Qualitative research can only help you if used correctly.
All too often the substance of brand campaigns is being decided based on the numerical performance of concepts in qualitative research. This should be outlawed immediately!
Qualitative concept testing is used to gain insights from non-numerical data sets. Because sample sizes are small, and the purpose of the study is to inform, not quantify, make sure you don't put a statistical value on these powerful learnings.
Think back to the research phase of the creative development. Remember the massive amount of work involved?
There were numerous clinical trials, a rigorous agency selection process, brand workshops, and positioning debates. All of these led to the creation of a powerful creative brief. Then the agency executes and presents concepts based on the brief, and your brand team decides which concepts have enough merit to actually go into research. That is a tremendous amount of time and money spent, only to allow a flawed qualitative research process decide the fate of your brand.
It does not have to be this way.
Learn from the process and enhance and strengthen your concepts prior to launch.
According to Qualitative Research Consultants Association, qualitative research can help brand marketers:
- Develop hypotheses for further testing and for qualitative questionnaire development
- Understand the feelings, values, and perceptions that underlie and influence behavior
- Identify customer needs
- Capture the language and imagery customers use to describe and relate to a product, service, brand, etc.

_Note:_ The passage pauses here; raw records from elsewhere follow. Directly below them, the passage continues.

-- ==== Sys2Proof/Machine/PmbCore.lean ====
section
/-! DEFINITION. What the end of a PMBus transaction does (07_pmbus_link.md R203 to R214): confirmation and retries, targets
declared faulty, verification, alert service, the stuck bus, and software transactions. -/

namespace Sys2Proof.Machine

/-- PMB_EVT bits: FAULTY 0, VERIFIED 1, ALERT 2, ALERT_UNKNOWN 3, ALERT_STORM 4, STUCK 5, SW_DONE 6. -/
def pmbEvt (k : Nat) (detail : Word) (s : State) : State := raiseEvt R.PMB_EVT k detail s

def TgtCause.code : TgtCause → Nat
  | .none => 0 | .noAck => 1 | .pec => 2 | .status => 3 | .format => 4 | .noFeed => 5 | .vout => 6 | .timeout => 7
  | .busy => 8

def TgtState.code : TgtState → Nat
  | .absent => 0 | .unverified => 1 | .verified => 2 | .faulty => 3

/-! ### STATUS_WORD and voltages (R203, R204) -/

/-- The fault bits 15, 14, 13, 5, 4, 3 and 2 of STATUS_WORD (R204). -/
def statusFaults (v : BitVec 16) : BitVec 16 := v &&& 0xE03C

/-- No fault bit but INPUT (13) and VIN_UV (3). -/
def statusInputOnly (v : BitVec 16) : Bool := statusFaults v != 0 && v &&& 0xC034 == 0

/-- The exponent of VOUT_MODE when its format suits the target (R203): linear mode, and a range by class of port. -/
def voutExp (s : State) (t : Target) (mode : Nat) : Option Int :=
  let n := signed 5 (mode % 32)
  if mode / 32 % 8 ≠ 0 then none
  else if t.role.toNat < 16 then
    if h : t.role.toNat < 17 then
      if n ≤ -4 ∧ (if s.eprClass ⟨t.role.toNat, h⟩ then (-10 : Int) ≤ n else (-11 : Int) ≤ n) then some n else none
    else none
  else if -16 ≤ n ∧ n ≤ -8 then some n else none

/-- READ_VOUT in mV by a target's exponent. -/
def voutMv (t : Target) (w : Nat) : Nat := w * 1000 / 2 ^ (-(t.exp.getD 0)).toNat

/-- VOUT_COMMAND's word: round(V ÷ 2^N) (R203). -/
def voutWord (t : Target) (mv : Nat) : Nat := (mv * 2 ^ (-(t.exp.getD 0)).toNat + 500) / 1000

/-- READ_VOUT within `pct` percent of `mv` (R204). -/
def voutWithin (t : Target) (w mv pct : Nat) : Bool :=
  let d := 2 ^ (-(t.exp.getD 0)).toNat
  decide (mv * (100 - pct) * d ≤ w * 100000 ∧ w * 100000 ≤ mv * (100 + pct) * d)

/-! ### A target declared faulty (R205) -/

/-- The port of a converter. -/
def Target.port? (t : Target) : Option PortId := if h : t.role.toNat < 16 then some ⟨t.role.toNat, by omega⟩ else none

/-- The wire is free again. -/
def pmbFree (s : State) : State := s.modPmb fun p => { p with wire := none }

/-- Ended by a missing acknowledgement, a bad PEC counting as one (R200). -/
def TgtCause.missing : TgtCause → Bool
  | .noAck | .pec | .timeout => true
  | _ => false

/-- Target `i` is marked faulty (R205): state, cause and event, and the class B fault. A port converter that fails by missing
acknowledgement while no feed is ACTIVE takes cause NO_FEED and raises no fault; the VDDC regulator is a class A fault
(R210). -/
def pmbMark (i : Nat) (t : Target) (c : TgtCause) (s : State) : State :=
  let noFeed := t.port?.isSome && c.missing && !s.feedActive
  let c := if noFeed then .noFeed else c
  let s := pmbEvt 0 (atBits 28 4 c.code ||| atBits 0 5 i)
    (s.modTarget i fun t => { t with st := .faulty, cause := c, confirmed := 0 })
  if t.role.toNat = 0x20 then raiseAt .vddc none s
  else if noFeed then s else raiseAt .pmbFaulty t.port? s

/-- Declares target `i` faulty (R205): it is marked, its port takes the OFF condition and becomes sink-only, and Level 2 falls
to Level 1 for a REQUIRED one. -/
def pmbFaulty (i : Nat) (c : TgtCause) (s : State) : State :=
  match s.target? i with
  | none => s
  | some t =>
    let s := pmbMark i t c s
    let s := match t.port? with
      | some p => portSourceCheck p (ppOff p s)
      | none => s
    if t.required && t.port?.isSome then levelDown s else s

/-- A command ends with its target faulty, and what was raised with it goes no further; a shorted pass whose converter
cannot be confirmed off is a class A fault (R127). -/
def pmbFail (t : Txn) (c : TgtCause) (s : State) : State :=
  let s := s.modPmb fun p => { p with blocked := p.blocked.filter fun x => !(x.tgt == t.tgt && x.why == .pathOn && t.why == .pathOn) }
  let s := pmbFaulty t.tgt c s
  let s := if t.why = .shortedOff then raiseAt .convOn ((s.target? t.tgt).bind Target.port?) s else s
  pmbNext t.tgt s

/-- The command waits for its repeat, 100 µs later; the fourth failed attempt declares the target faulty (R204, R205). -/
def pmbRepeat (t : Txn) (c : TgtCause) (s : State) : State :=
  if 3 ≤ t.attempts then pmbFail t c s
  else pmbPump (s.modPmb fun p =>
    { p with delayed := p.delayed ++ [{ t with attempts := t.attempts + 1, phase := .send, late := false }] })

/-- The confirming read is made again without counting a repeat. -/
def pmbReread (t : Txn) (s : State) : State := pmbPump (s.modPmb fun p => { p with delayed := p.delayed ++ [t] })

/-! ### Verification (R206, R207) -/

/-- A target has been verified. -/
def pmbVerified (i : Nat) (s : State) : State :=
  pmbEvt 1 (atBits 0 5 i) (s.modTarget i fun t => { t with st := .verified, cause := .none, confirmed := 0 })

/-- The next step of a verification; the last one verifies the target. -/
def pmbVerifyNext (t : Txn) (k : Nat) (s : State) : State :=
  let conv := ((s.target? t.tgt).bind Target.port?).isSome
  match (if conv then verifyCmd (s.slewOf t.tgt) (k + 1) else none) with
  | some c => pmbIssue { cls := 5, tgt := t.tgt, cmd := c, why := .verify (k + 1) } s
  | none => pmbVerified t.tgt s

/-! ### Success (R204, R208, R178) -/

/-- A confirmed command takes its effect. -/
def pmbSucceed (t : Txn) (s : State) : State :=
  let s := match t.why, t.cmd with
    | .verify k, _ => pmbVerifyNext t k s
    | .pathOn, .opOn => s.modTarget t.tgt fun x => { x with confirmed := 5000 }
    | .cooldown5, .voutCommand mv => s.modTarget t.tgt fun x => { x with confirmed := mv }
    | .pdChange, .voutCommand mv =>
      let s := s.modTarget t.tgt fun x => { x with confirmed := mv }
      match (s.target? t.tgt).bind Target.port? with
      | some p => s.modPd p fun x => { x with trans := x.trans.map fun c => { c with commanded := true } }
      | none => s
    | _, _ => s
  pmbNext t.tgt s

/-! ### Alert service (R211) -/

/-- INPUT alone is excused while a switchover runs, within 10 ms after one, and in the tandem state (R211). -/
def State.inputExcused (s : State) : Bool :=
  s.feed.switching || s.feed.tandem ||
    (match s.feed.lastSwitch with
     | some t => decide ((s.tb3 - t) * 1000 ≤ 10 * 32768)
     | none => false)

/-- CLEAR_FAULTS to a serviced target. -/
def pmbClear (i : Nat) (s : State) : State := pmbRaise { cls := 4, tgt := i, cmd := .clearFaults, why := .alert } s

/-- What the STATUS_WORD of a target leads to in alert service (R211). -/
def alertAct (i : Nat) (v : BitVec 16) (s : State) : State :=
  match s.target? i with
  | none => s
  | some t =>
    let s := pmbEvt 2 (atBits 16 16 v.toNat ||| atBits 0 5 i) (s.modTarget i fun t => { t with status := v })
    if t.role.toNat = 0x20 then raiseAt .vddc none s
    else if t.port?.isSome then
      if statusFaults v = 0 then pmbClear i s
      else if statusInputOnly v && s.inputExcused then pmbClear i s
      else pmbFaulty i .status s
    else pmbClear i s

/-- A target polled during a storm is acted on when it shows a fault bit (R211). -/
def alertPolled (t : Txn) (v : BitVec 16) (s : State) : State :=
  let s := s.modTarget t.tgt fun x => { x with status := v }
  pmbNext t.tgt (if s.pmb.storms.isEmpty || statusFaults v != 0 then alertAct t.tgt v s else s)

/-- A round of alert service during a storm: the STATUS_WORD of every target that is not ignored, in index order (R211). -/
def alertRound (s : State) : State :=
  forEach (List.range s.pmb.targets.length) (fun i s =>
    match s.target? i with
    | some t =>
      if s.pmb.storms.contains t.addr then s
      else pmbRaise { cls := 4, tgt := i, cmd := .statusWord, why := .alert } s
    | none => s) s

/-- One service: the address read, its PEC, and the STATUS_WORD read after it (R211). -/
def alertServe (addr : BitVec 7) (pecOk : Bool) (ack : PmbAck) (status : BitVec 16) (s : State) : State :=
  let now := s.tb3
  let recent := (addr, now) :: s.pmb.responders.filter fun e => s.within e.2 1
  if !pecOk then pmbEvt 3 (atBits 8 1 1 ||| atBits 0 7 addr.toNat) s
  else
    let s := s.modPmb fun p => { p with responders := recent }
    if 8 < (recent.filter fun e => e.1 = addr).length then
      pmbEvt 4 (atBits 0 7 addr.toNat) (s.modPmb fun p => { p with storms := addr :: p.storms })
    else match s.pmb.targets.findIdx? fun t => t.addr = addr with
      | none => pmbEvt 3 (atBits 0 7 addr.toNat) s
      | some i =>
        if ack = .ok then alertAct i status s
        else
          -- the read is repeated under R204
          let s := if ack = .badPec then s.bump F.PMB_ERRCNT_PEC else s.bump F.PMB_ERRCNT_NAK
          pmbRaise { cls := 4, tgt := i, cmd := .statusWord, why := .alert, attempts := 1 } s

/-! ### Software transactions (R214) -/

/-- The command codes of R202. -/
def pmbCodes : List Nat := [0x01, 0x02, 0x03, 0x20, 0x21, 0x27, 0x79, 0x8B]

def swResult (r : Nat) (s : State) : State := s.wr F.PMB_SW_CTRL_RESULT r

/-- PMB_SW_CTRL.GO (R214): queued as class 6, refused while one is pending, or denied. -/
def pmbSwGo (s : State) : State :=
  let code := bitsOf (s.reg R.PMB_SW_CTRL) 8 8
  let i := s.rd F.PMB_SW_CTRL_INDEX
  let read := s.rdB F.PMB_SW_CTRL_READ
  let len := s.rd F.PMB_SW_CTRL_LEN
  if s.pmb.swBusy then swResult 4 s
  else match s.target? i with
    | none => swResult 3 s
    | some t =>
      if !pmbCodes.contains code ||
          (!read && code != 0x03 && (t.port?.isSome || t.role.toNat == 0x20)) then swResult 3 s
      else
        let cmd := .soft (BitVec.ofNat 8 code) read (BitVec.ofNat 2 len) (BitVec.ofNat 16 (s.rd F.PMB_SW_DATA_DATA))
        pmbRaise { cls := 6, tgt := i, cmd := cmd, why := .software } (s.modPmb fun p => { p with swBusy := true })

/-- What a read by software leaves in PMB_TST. -/
def swRecord (i code : Nat) (data : BitVec 16) (s : State) : State :=
  if code = 0x79 then s.modTarget i fun t => { t with status := data }
  else if code = 0x8B then s.modTarget i fun t => { t with vout := voutMv t data.toNat }
  else s

/-- A software transaction ends: neither repeated nor confirmed (R214). -/
def pmbSwDone (t : Txn) (ack : PmbAck) (data : BitVec 16) (s : State) : State :=
  let r := match ack with
    | .ok => 0
    | .badPec => 2
    | _ => 1
  let s := s.modPmb fun p => { p with swBusy := false }
  let s := match t.cmd with
    | .soft code true len _ =>
      if ack = .ok then
        let d := if len.toNat < 2 then data &&& 0xFF else data
        swRecord t.tgt code.toNat d (s.wr F.PMB_SW_DATA_DATA d.toNat)
      else s
    | _ => s
  pmbNext t.tgt (pmbEvt 6 (atBits 0 4 r) (swResult r s))

/-! ### The end of a transaction (R200, R204) -/

/-- The confirming reads and the reads that are commands are judged (R203, R204, R205). -/
def pmbJudge (t : Txn) (data : BitVec 16) (s : State) : State :=
  match s.target? t.tgt with
  | none => pmbPump s
  | some x =>
    match t.cmd with
    | .voutMode =>
      match voutExp s x (data.toNat % 256) with
      | some n => pmbSucceed t (s.modTarget t.tgt fun x => { x with exp := some n })
      | none => pmbFail t .format s
    | .readVout => pmbSucceed t (s.modTarget t.tgt fun x => { x with vout := voutMv x data.toNat })
    | .opOn =>
      let s := s.modTarget t.tgt fun x => { x with vout := voutMv x data.toNat }
      if voutWithin x data.toNat 5000 5 then pmbSucceed t s
      else if t.late then pmbFail t .vout s else pmbReread t s
    | c =>
      if t.why = .alert && c = .statusWord then alertPolled t data s
      else
        let s := s.modTarget t.tgt fun x => { x with status := data }
        if statusFaults data ≠ 0 then pmbFail t .status s
        else if data.getLsbD 7 then
          if 9 ≤ t.busyReads then pmbFail t .busy s else pmbReread { t with busyReads := t.busyReads + 1 } s
        else if data.getLsbD 1 then
          if 3 ≤ t.attempts then pmbFail t .status s
          else
            -- CLEAR_FAULTS goes out, then the command again
            pmbIssue { t with attempts := t.attempts + 1, phase := .clear } s
        else if c = .opOff && !data.getLsbD 6 then (if t.late then pmbFail t .status s else pmbReread t s)
        else pmbSucceed t s

/-- Commands that are reads have no confirmation of their own. -/
def PmbCmd.isRead : PmbCmd → Bool
  | .voutMode | .statusWord | .readVout => true
  | _ => false

/-- A missing acknowledgement, or what is treated as one, is counted; then the repeat. -/
def pmbMiss (t : Txn) (c : TgtCause) (s : State) : State :=
  let s := if c = .pec then s.bump F.PMB_ERRCNT_PEC else s.bump F.PMB_ERRCNT_NAK
  pmbRepeat t c s

/-- The transaction on the wire has ended (R204). -/
def pmbEnd (ack : PmbAck) (data : BitVec 16) (s : State) : State :=
  match s.pmb.wire with
  | none => s
  | some t =>
    let s := pmbFree s
    match t.cmd with
      | .soft _ _ _ _ =>
        let s := match ack with
          | .ok => s
          | .badPec => s.bump F.PMB_ERRCNT_PEC
          | _ => s.bump F.PMB_ERRCNT_NAK
        pmbSwDone t ack data s
      | _ =>
        if t.cut then pmbNext t.tgt s
        else if t.phase = .clear then pmbIssue { t with phase := .send } s
        else match ack with
          | .noAck => pmbMiss t .noAck s
          | .badPec => pmbMiss t .pec s
          | .stretched => pmbMiss t .timeout s
          | .ok =>
            if t.phase = .confirm || t.cmd.isRead then pmbJudge t data s
            else pmbIssue { t with phase := .confirm, since := s.tb3, late := false } s

/-! ### The stuck bus (R213) -/

/-- A line held low for 35 ms: recovery clocks, and after a further 35 ms STUCK, every port OFF and a class B fault. -/
def pmbBusHeld (s : State) : State :=
  if s.pmb.stuck then s
  else if s.pmb.recovering then
    let s := pmbEvt 5 0 (s.modPmb fun p => { p with stuck := true })
    raiseAt .pmbStuck none (forEach allPorts ppOff s)
  else s.modPmb fun p => { p with recovering := true }

/-- The bus is free again: STUCK clears and the ports restart. -/
def pmbBusFree (s : State) : State :=
  ppKickAll (pmbPump (s.modPmb fun p => { p with stuck := false, recovering := false }))

/-! ### Voltage slew (R208) -/

/-- VOUT_TRANSITION_RATE after a committed change of PD_TRANS.SLEW; after PS_RDY when a voltage change runs (R208). -/
def pmbSlew (p : PortId) (s : State) : State :=
  if (s.port p).pd.trans.isSome then s.modPd p fun x => { x with slewPend := true }
  else if s.convVerified p then
    match s.conv p with
    | some i =>
      pmbRaise { cls := 3, tgt := i, cmd := .transitionRate (s.slewOf i), why := .slew }
        (s.modPd p fun x => { x with slewPend := false })
    | none => s
  else s

/-- A write of PMB_VERIFY (R207). -/
def pmbVerifyBits (v : Word) (s : State) : State :=
  forEach ((List.range 24).filter fun k => bitOf v k) pmbVerify s

end Sys2Proof.Machine
end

- Perceptions of marketing/communication messages
- Information obtained in quantitative study and to better understand the context/meaning of the data
- Generate ideas for improvements and/or extensions of a product, line, or brand
- Uncover potential strategic directions for branding or communications programs
- Understand how people perceive a marketing message or communication piece
- Develop parameters (i.e., relevant questions, range of responses) for a quantitative study
Do not expect qualitative research to:
- Count, measure, or offer statistical validation
- Determine the best product concept or price point, or establish the importance of specific customer needs or satisfaction criteria
- Be a substitute for quantitative research because of time and/or budgetary constraints when quantitative evaluation is critical
Used correctly, qualitative research can lead to amazing learnings. Used incorrectly, it can lead to the wrong concept representing your brand for the wrong reason.